但无论如何,这人也是她得罪不起的,“章姐姐说得一点没错,贵妃提携之恩,姜蝉万万不敢忘。”
刘婉娘巧笑道:“姜妹妹胆子小,章姐姐你快说吧。”
章丽沅斜睨她一眼,稍停片刻才说:“我家做边贸生意,十万匹蓝印花布,十月初十前交货,价钱比市价低三成,做得到吗?”
竟是给送了个大订单!
姜蝉极力摁着欢呼雀跃的冲动,没有一口答应,“这事太突然了,我不知道能不能做出来,要和大掌柜合计合计,容我两天再回话成吗?”
她不敢提价格,即便亏本,也不能从价格上回绝人家。
“成!”章丽沅痛快答道,“你们商量好了去羊角胡同找我三哥。”
心里装着事,几人也没有闲聊的心思,很快散了。
不过刘婉娘悄悄与她说:“章姐姐说话挺冲,但是人不错,襄阳侯因贵妃荣宠太盛,也有意低调行事,所以这笔买卖你要是亏本,就婉拒了吧。”
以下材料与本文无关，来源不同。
/-- Create a record key (R450, R464, R465): seal numbers begin at 0 anew, the chains begin with the first key of all and run on afterwards. -/
def Bay.newRecordKey (b : Bay) : Bay :=
  let first := b.trust.rkey = 0
  let by_ := if b.cPresent 0 then 0 else 1
  let b := b.setTrust { b.trust with rkey := b.trust.rkey + 1, rkeyIn := [b.cPresent 0, b.cPresent 1], rkeyBy := by_ }
  let b := b.each allChans (fun b c =>
    let r := b.ringOf c
    b.setRing c { r with sealSeq := 0, chain := if first then Config.sha384 (b.serialBytes ++ leBytes 1 (c : Int)) else r.chain })
  (b.remedied 5).showKey

/-- A cell is started anywhere. -/
def Bay.anyCell (b : Bay) : Bool := allChans.any b.cellOpen

/-- A write of RKEY_NEW (R470, R473, R474). -/
def Bay.rkeyNew (b : Bay) : Bay :=
  b.gated F.TRU_CTL_RKEY_NEW (fun b =>
    if b.mode ≠ Mode.service && b.mode ≠ Mode.quarantine then b.refuse F.TRU_CTL_RKEY_NEW 6
    else if b.anyCell then b.refuse F.TRU_CTL_RKEY_NEW 4
    else b.newRecordKey)

/-- RKEY_NEW (R470). -/
def execRkeyNew (s : State) : Result := s.onBay Bay.rkeyNew

/-! ## Seals (R464 to R466) -/

/-- The 160 bytes of a seal and its chain value: `sig` signs SERIAL, channel and bytes 0x00 to 0x3F. -/
def sealBytes (flags n seq time : Nat) (chain cov : List Byte) (serial : List Byte) (c : Nat) (sig : List Byte → List Byte) : List Byte × List Byte :=
  let head := leBytes 1 15 ++ leBytes 1 (flags : Int) ++ leBytes 2 (n : Int) ++ leBytes 4 (seq : Int) ++ leBytes 8 (time : Int)
  let ck := Config.sha384 (chain ++ cov ++ head)
  (head ++ ck ++ sig (serial ++ leBytes 1 (c : Int) ++ head ++ ck), ck)

/-- Replace slots from index `i` on. -/
def putSlots (l : List (List Byte)) (i : Nat) (x : List (List Byte)) : List (List Byte) :=
  l.take i ++ x ++ l.drop (i + x.length)

/-- Write the oldest reserved seal of channel c (R464 to R466); unsigned with event 231 and QUARANTINE cause 5 where no cartridge can sign. -/
def Bay.sealWrite (b : Bay) (c : Nat) : Bay :=
  let r := b.ringOf c
  match r.sealDue with
  | [] => b
  | d :: rest =>
    let can := b.carts.any (fun x => b.trust.rkeyIn.getD x false && b.trust.se.getD x false)
    let first := can && r.sealKey != b.trust.rkey
    let flags := (d.flags + (if can then 0 else 2)) + (if first then 4 else 0)
    let z := sealBytes flags d.nslot r.sealSeq d.time r.chain d.cov b.serialBytes c
      (fun m => if can then Config.ecdsaSign (16 + b.trust.rkey) m else List.replicate 96 0)
    let slots := putSlots r.slots (d.pos - r.pos) (cutSlots sealSlots z.1)
    let b := b.setRing c { r with slots := slots, sealDue := rest, sealSeq := r.sealSeq + 1, chain := z.2,
                                  sealKey := if can then b.trust.rkey else r.sealKey }
    if can then b else (b.raise 231 c r.sealSeq).quarantineFor 5

/-- A secure element fails (R451, R466): the cartridge attributes the fault to itself while its partner goes on. -/
def Bay.seFail (b : Bay) (x : Nat) : Bay :=
  if !b.cPresent x || !b.trust.se.getD x false then b
  else
    let b := (b.setTrust { b.trust with se := b.trust.se.set x false }).setFlag (seOk x) false
    if b.trust.se.getD (other x) false && b.cPresent (other x) then b.selfFault x 2 else b

/-- SEAL_WRITTEN (R466): the seal due on channel c; `fail` names secure elements that cannot sign. With the last one of them QUARANTINE also has cause 1 (R470). -/
def execSealWritten (c : Fin 64) (fail : BitVec 2) (s : State) : Result :=
  s.onBay (fun b =>
    let b := (b.each ([0, 1].filter (fun x => fail.toNat.testBit x)) Bay.seFail).sealWrite c
    b.onlyIf (fail != 0 && b.carts.all (fun x => !b.trust.se.getD x false)) (fun b => b.quarantineFor 1))

/-! ## Attestation (R454 to R456) -/

/-- A write of ATT_GO (R455). -/
def Bay.attGo (b : Bay) : Bay :=
  b.gated F.TRU_CTL_ATT_GO (fun b =>
    let b := ((b.setFlag F.TRU_ATT_STAT_BUSY true).setFlag F.TRU_ATT_STAT_READY false)
    ((b.setFlag F.TRU_ATT_STAT_READ_CA false).setFlag F.TRU_ATT_STAT_READ_CB false).setTrust { b.trust with quotes := [[], []] })

/-- ATT_GO (R455). -/
def execAttGo (s : State) : Result := s.onBay Bay.attGo

/-- The nonce as written (R456). -/
def Bay.nonce (b : Bay) : List Byte :=
  ([F.TRU_ATT_NONCE0, F.TRU_ATT_NONCE1, F.TRU_ATT_NONCE2, F.TRU_ATT_NONCE3, F.TRU_ATT_NONCE4, F.TRU_ATT_NONCE5, F.TRU_ATT_NONCE6, F.TRU_ATT_NONCE7].map
    (fun k => leBytes 4 (b.rd k))).flatten

/-- The authority slots as M5 takes them (R454): each 97 bytes, zero when empty; `n` slots. -/
def Bay.authBytes (b : Bay) (n : Nat) : List Byte :=
  ((List.range n).map (fun s => if b.flag (F.AUTH_ENROLLED s) then b.trust.keys.get [] s else List.replicate 97 0)).flatten

/-- The record key certificate, empty without one (R450). -/
def Bay.recordCertificate (b : Bay) : List Byte :=
  if b.trust.rkey = 0 then [] else Config.recordCert (b.rd F.BAY_SERIAL) b.trust.rkey b.trust.rkeyBy

/-- The quote of cartridge x (R456). -/
def Bay.quote (b : Bay) (x : Nat) : List Byte :=
  let bank := b.rdN (fwRun x)
  let parts := (b.trust.banks.get {} (2 * x + bank)).parts
  let fit := b.trust.fits.getD x 0
  let m5 := Config.sha384 (b.authBytes 8)
  let m6 := match b.safe.active with
    | some p => p.digest
    | none => List.replicate 48 0
  let held := b.trust.rkeyIn.getD x false
  let m7 := if b.recordCertificate.isEmpty then List.replicate 48 0 else Config.sha384 b.recordCertificate
  let flags : Int := (if b.flag (fwFallback x) then 1 else 0) + (if held then 2 else 0)
  let body := leBytes 2 0x1301 ++ leBytes 1 (x : Int) ++ leBytes 1 (bank : Int) ++ leBytes 4 (b.rd (fwVer x)) ++ b.serialBytes ++
    leBytes 8 (Config.cartSerial x fit) ++ leBytes 8 (b.now : Int) ++ b.nonce ++
    ((List.range 5).map (fun k => Config.bootMeasure x k parts)).flatten ++ m5 ++ m6 ++ m7 ++
    leBytes 1 (b.rd (fwSvn x)) ++ leBytes 1 (b.rd (fwSvnMin x)) ++ leBytes 1 b.mode ++ leBytes 1 flags ++ leBytes 12 0
  body ++ Config.ecdsaSign (2 * fit + x) body

/-- Place the quotes (R455, R473): a joining cartridge that has not completed step 1 quotes later, its window reads 0 until then. -/
def Bay.quoteReady (b : Bay) : Bay :=
  if !b.flag F.TRU_ATT_STAT_BUSY then b
  else
    let late := b.carts.filter (fun x => b.joining x && b.rd F.RED_STAT_SYNC == 1)
    let put := (b.carts.filter (fun x => !late.contains x)).foldl (fun q x => if (q.getD x []).isEmpty then q.set x (b.quote x) else q) b.trust.quotes
    (((b.setTrust { b.trust with quotes := put }).setFlag F.TRU_ATT_STAT_READY true).setFlag F.TRU_ATT_STAT_BUSY (!late.isEmpty)).note 225

/-- QUOTE_READY (R455). -/
def execQuoteReady (s : State) : Result := s.onBay Bay.quoteReady
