/-- Counters and state as the registers show them, in the controller and in the registers. -/
def Bay.canClear (b : Bay) (k : Nat) : Bay :=
  let x := b.canOf k
  let due := x.due.filter (fun d => match d.2 with
    | .counters _ _ _ => false
    | .ready => false
    | _ => true)
  let b := b.setCan k { x with tec := 0, rec_ := 0, state := 0, rdyAt := none, recReq := false, due := due }
  (b.canEnter k (.counters 0 0 0)).setFlag (F.CFD_STAT_REC_RDY k) false

/-- Recovery from bus-off (R446): error-active with both counters 0, events 216 + k and 218 + k. -/
def Bay.canRecover (b : Bay) (k : Nat) : Bay := ((b.canClear k).raiseD (216 + k) 0).note (218 + k)

/-- Another cartridge drives the bus (R437, R447): it takes the mirrored counters; rate detection restarts. -/
def Bay.canOwnerEdge (b : Bay) (k : Nat) : Bay :=
  let x := b.canOf k
  let w := b.canOwner
  if w = x.owner then b
  else
    let b := b.setCan k { x with owner := w }
    if w = 2 then b
    else
      let b := b.setCan k { b.canOf k with tec := b.rd (F.CFD_ERR_TEC k), rec_ := b.rd (F.CFD_ERR_REC k), state := b.rd (F.CFD_STAT_STATE k) }
      b.onlyIf (b.detecting k) (fun b => b.detectStart k)

/-- CTL.MODE comes into force (R439, R446): 0 ends a bus-off, 3 starts rate detection. -/
def Bay.canModeEdge (b : Bay) (k : Nat) : Bay :=
  let x := b.canOf k
  let m := b.rd (F.CFD_CTL_MODE k)
  if m = x.mode then b
  else
    let b := b.setCan k { x with mode := m }
    let b := if m = 0 && x.state = 2 then (b.canClear k).raiseD (216 + k) 0 else b
    if m = 3 then b.detectStart k else b

/-- REQs and ABORTs of the frame commit (R442). -/
def Bay.canCommit (b : Bay) (k : Nat) : Bay :=
  let x := b.canOf k
  let b := b.setCan k { x with reqs := [], aborts := [] }
  let b := b.each x.aborts (fun b o =>
    b.onlyIf ((b.canOf k).sendOf o).isSome (fun b =>
      let b := b.setCan k ((b.canOf k).drop o)
      let b := b.canEnter k (.fail o 6)
      b.onlyIf (b.flag (F.OBJ_CFG_CLASS (objNo k o))) (fun b => b.note (222 + k))))
  b.each x.reqs (fun b o =>
    let y := b.canOf k
    (b.setCan k { y with sends := y.sends ++ [{ obj := o, at_ := b.now, data := b.objData (objNo k o) }] }).setFlag (F.OBJ_STAT_PEND (objNo k o)) true)

/-- A controller at a frame edge. -/
def Bay.canEdge1 (b : Bay) (k : Nat) : Bay :=
  let b := (((b.canResults k).canOwnerEdge k).canModeEdge k).canCommit k
  let x := b.canOf k
  let b := b.onlyIf (x.state == 2 && b.flag (F.CFD_STAT_REC_RDY k) && (x.recReq || b.rd (F.CFD_CTL_REC k) == 2)) (fun b => b.canRecover k)
  let on := (List.range 128).filter (fun o => b.flag (F.OBJ_CFG_EN (objNo k o)))
  let b := b.setCan k { b.canOf k with enabled := on }
  b.wr (F.CFD_STAT_PENDING k) (((List.range 128).filter (fun o => b.flag (F.OBJ_STAT_PEND (objNo k o)))).length : Nat)

/-- FRAME_EDGE for the field bus. -/
def Bay.canEdge (b : Bay) : Bay := (b.canEdge1 0).canEdge1 1

end Sys2Proof.Machine
end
这是真心实意的话,姜蝉大为感动,重重握了一下她的手。
刘婉娘调皮地挤挤眼,等见到辛夫人,马上低头装鹌鹑,老老实实跟在她身后走了。
回去的路上,姜蝉和母亲同乘一辆马车,姜如玉明显梳洗过,眼睛微肿,一路上沉默,只把女儿抱得紧紧的,直到临下车时才说:“母亲对不住你,让我儿受委屈了。”
声音嘶哑,听得姜蝉的心狠狠一缩,“母亲,赵霜霜必定回去告状,您去我那里吧?”